━━━━━ Data listing
theorem sb_after {pl : List Part} {z s : State} {o : Host.Outcome State Fault Refusal} (ho : OutParts pl z o) (h : sameBut pl z s) (hl : partsIn [] pl = true) :
    sameBut pl z (after o s) := by
  unfold after
  split
  · exact ho.next _ rfl
  · exact h

theorem sb_wrBcnCfg {pl : List Part} {z : State} {s : State} {v : Word} (hk : sameBut pl z s) (hl : partsIn [.glb] pl = true) :
    WrParts pl z (wrBcnCfg s v) := by
  unfold wrBcnCfg
  dsimp only
  repeat' first | (with_reducible first | assumption | rfl | intro _ | apply sb_ite | apply wrSb_ite | apply wrSb_ok | apply wrSb_bad) | refine sb_blkGlb ?_ ⟨rfl, rfl, rfl, rfl, rfl⟩ ?_ | refine sb_blkEv ?_ rfl ?_ | apply sb_blkGlbE | exact partsIn_trans hl rfl | split

theorem sb_shadowNow {pl : List Part} {z s : State} (h : sameBut pl z s) (hl : partsIn [.glb] pl = true) : sameBut pl z (shadowNow s) := by
  unfold shadowNow
  dsimp only
  have hc := caps_clamped s.glb.capsSh
  split
  · exact h
  · split
    · rename_i hb
      exact sb_blkGlb (sb_blkGlb h ⟨rfl, rfl, rfl, rfl, rfl⟩ (partsIn_trans hl rfl)) ⟨rfl, rfl, rfl, rfl, rfl⟩ (partsIn_trans hl rfl)
    · exact sb_blkGlb h ⟨rfl, rfl, rfl, rfl, rfl⟩ (partsIn_trans hl rfl)

theorem sb_wrCommit {pl : List Part} {z : State} {s : State} {v : Word} (hk : sameBut pl z s) (hl : partsIn [.events, .glb, .evr] pl = true) :
    sameBut pl z (wrCommit s v) := by
  unfold wrCommit
  dsimp only
  repeat' first | (with_reducible first | assumption | rfl | intro _ | apply sb_execBudgetCommit | apply sb_after | apply sb_execTripcapCommit | apply sb_ite) | exact partsIn_trans hl rfl | split

theorem sb_wrCap {pl : List Part} {z : State} {s : State} {k : Nat} {v : Word} (hk : sameBut pl z s) (hl : partsIn [.glb] pl = true) :
    sameBut pl z (wrCap s k v) := by
  unfold wrCap
  dsimp only
  repeat' first | (with_reducible first | assumption | rfl | intro _ | apply sb_shadowNow) | refine sb_blkGlb ?_ ⟨rfl, rfl, rfl, rfl, rfl⟩ ?_ | refine sb_blkEv ?_ rfl ?_ | apply sb_blkGlbE | exact partsIn_trans hl rfl | split

theorem sb_wrGlb {pl : List Part} {z : State} {s : State} {o : Nat} {v : Word} (hk : sameBut pl z s) (hl : partsIn [.events, .glb, .evr] pl = true) :
    WrParts pl z (wrGlb s o v) := by
  unfold wrGlb
  repeat' first | (with_reducible first | assumption | rfl | intro _ | apply sb_halted | apply sb_bcnStart | apply sb_wrBcnCfg | apply sb_wrCap | apply sb_shadowNow | apply sb_wrCommit | apply sb_tripLat | apply sb_Ans.bad | apply sb_ite | apply wrSb_ite | apply wrSb_ok | apply wrSb_bad | apply sb_id) | refine sb_blkGlb ?_ ⟨rfl, rfl, rfl, rfl, rfl⟩ ?_ | refine sb_blkEv ?_ rfl ?_ | apply sb_blkGlbE | exact partsIn_trans hl rfl | split | with_reducible apply ansSb_mk | with_reducible apply AnsParts.st | with_reducible apply AnsParts.after

theorem sb_wrWdt {pl : List Part} {z : State} {s : State} {v : Word} (hk : sameBut pl z s) (hl : partsIn [.mode] pl = true) :
    WrParts pl z (wrWdt s v) := by
  unfold wrWdt
  repeat' first | (with_reducible first | assumption | rfl | intro _ | apply sb_blkMode | apply sb_unlocked | apply wrSb_ok | apply wrSb_bad) | exact partsIn_trans hl rfl | split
━━━━━━━━━━
- [Directions]
In full and without error, transcribe each of the entries.

- [Exercise answer]
theorem sb_after {pl : List Part} {z s : State} {o : Host.Outcome State Fault Refusal} (ho : OutParts pl z o) (h : sameBut pl z s) (hl : partsIn [] pl = true) :
    sameBut pl z (after o s) := by
  unfold after
  split
  · exact ho.next _ rfl
  · exact h

theorem sb_wrBcnCfg {pl : List Part} {z : State} {s : State} {v : Word} (hk : sameBut pl z s) (hl : partsIn [.glb] pl = true) :
    WrParts pl z (wrBcnCfg s v) := by
  unfold wrBcnCfg
  dsimp only
  repeat' first | (with_reducible first | assumption | rfl | intro _ | apply sb_ite | apply wrSb_ite | apply wrSb_ok | apply wrSb_bad) | refine sb_blkGlb ?_ ⟨rfl, rfl, rfl, rfl, rfl⟩ ?_ | refine sb_blkEv ?_ rfl ?_ | apply sb_blkGlbE | exact partsIn_trans hl rfl | split

theorem sb_shadowNow {pl : List Part} {z s : State} (h : sameBut pl z s) (hl : partsIn [.glb] pl = true) : sameBut pl z (shadowNow s) := by
  unfold shadowNow
  dsimp only
  have hc := caps_clamped s.glb.capsSh
  split
  · exact h
  · split
    · rename_i hb
      exact sb_blkGlb (sb_blkGlb h ⟨rfl, rfl, rfl, rfl, rfl⟩ (partsIn_trans hl rfl)) ⟨rfl, rfl, rfl, rfl, rfl⟩ (partsIn_trans hl rfl)
    · exact sb_blkGlb h ⟨rfl, rfl, rfl, rfl, rfl⟩ (partsIn_trans hl rfl)

theorem sb_wrCommit {pl : List Part} {z : State} {s : State} {v : Word} (hk : sameBut pl z s) (hl : partsIn [.events, .glb, .evr] pl = true) :
    sameBut pl z (wrCommit s v) := by
  unfold wrCommit
  dsimp only
  repeat' first | (with_reducible first | assumption | rfl | intro _ | apply sb_execBudgetCommit | apply sb_after | apply sb_execTripcapCommit | apply sb_ite) | exact partsIn_trans hl rfl | split

theorem sb_wrCap {pl : List Part} {z : State} {s : State} {k : Nat} {v : Word} (hk : sameBut pl z s) (hl : partsIn [.glb] pl = true) :
    sameBut pl z (wrCap s k v) := by
  unfold wrCap
  dsimp only
  repeat' first | (with_reducible first | assumption | rfl | intro _ | apply sb_shadowNow) | refine sb_blkGlb ?_ ⟨rfl, rfl, rfl, rfl, rfl⟩ ?_ | refine sb_blkEv ?_ rfl ?_ | apply sb_blkGlbE | exact partsIn_trans hl rfl | split

theorem sb_wrGlb {pl : List Part} {z : State} {s : State} {o : Nat} {v : Word} (hk : sameBut pl z s) (hl : partsIn [.events, .glb, .evr] pl = true) :
    WrParts pl z (wrGlb s o v) := by
  unfold wrGlb
  repeat' first | (with_reducible first | assumption | rfl | intro _ | apply sb_halted | apply sb_bcnStart | apply sb_wrBcnCfg | apply sb_wrCap | apply sb_shadowNow | apply sb_wrCommit | apply sb_tripLat | apply sb_Ans.bad | apply sb_ite | apply wrSb_ite | apply wrSb_ok | apply wrSb_bad | apply sb_id) | refine sb_blkGlb ?_ ⟨rfl, rfl, rfl, rfl, rfl⟩ ?_ | refine sb_blkEv ?_ rfl ?_ | apply sb_blkGlbE | exact partsIn_trans hl rfl | split | with_reducible apply ansSb_mk | with_reducible apply AnsParts.st | with_reducible apply AnsParts.after

theorem sb_wrWdt {pl : List Part} {z : State} {s : State} {v : Word} (hk : sameBut pl z s) (hl : partsIn [.mode] pl = true) :
    WrParts pl z (wrWdt s v) := by
  unfold wrWdt
  repeat' first | (with_reducible first | assumption | rfl | intro _ | apply sb_blkMode | apply sb_unlocked | apply wrSb_ok | apply wrSb_bad) | exact partsIn_trans hl rfl | split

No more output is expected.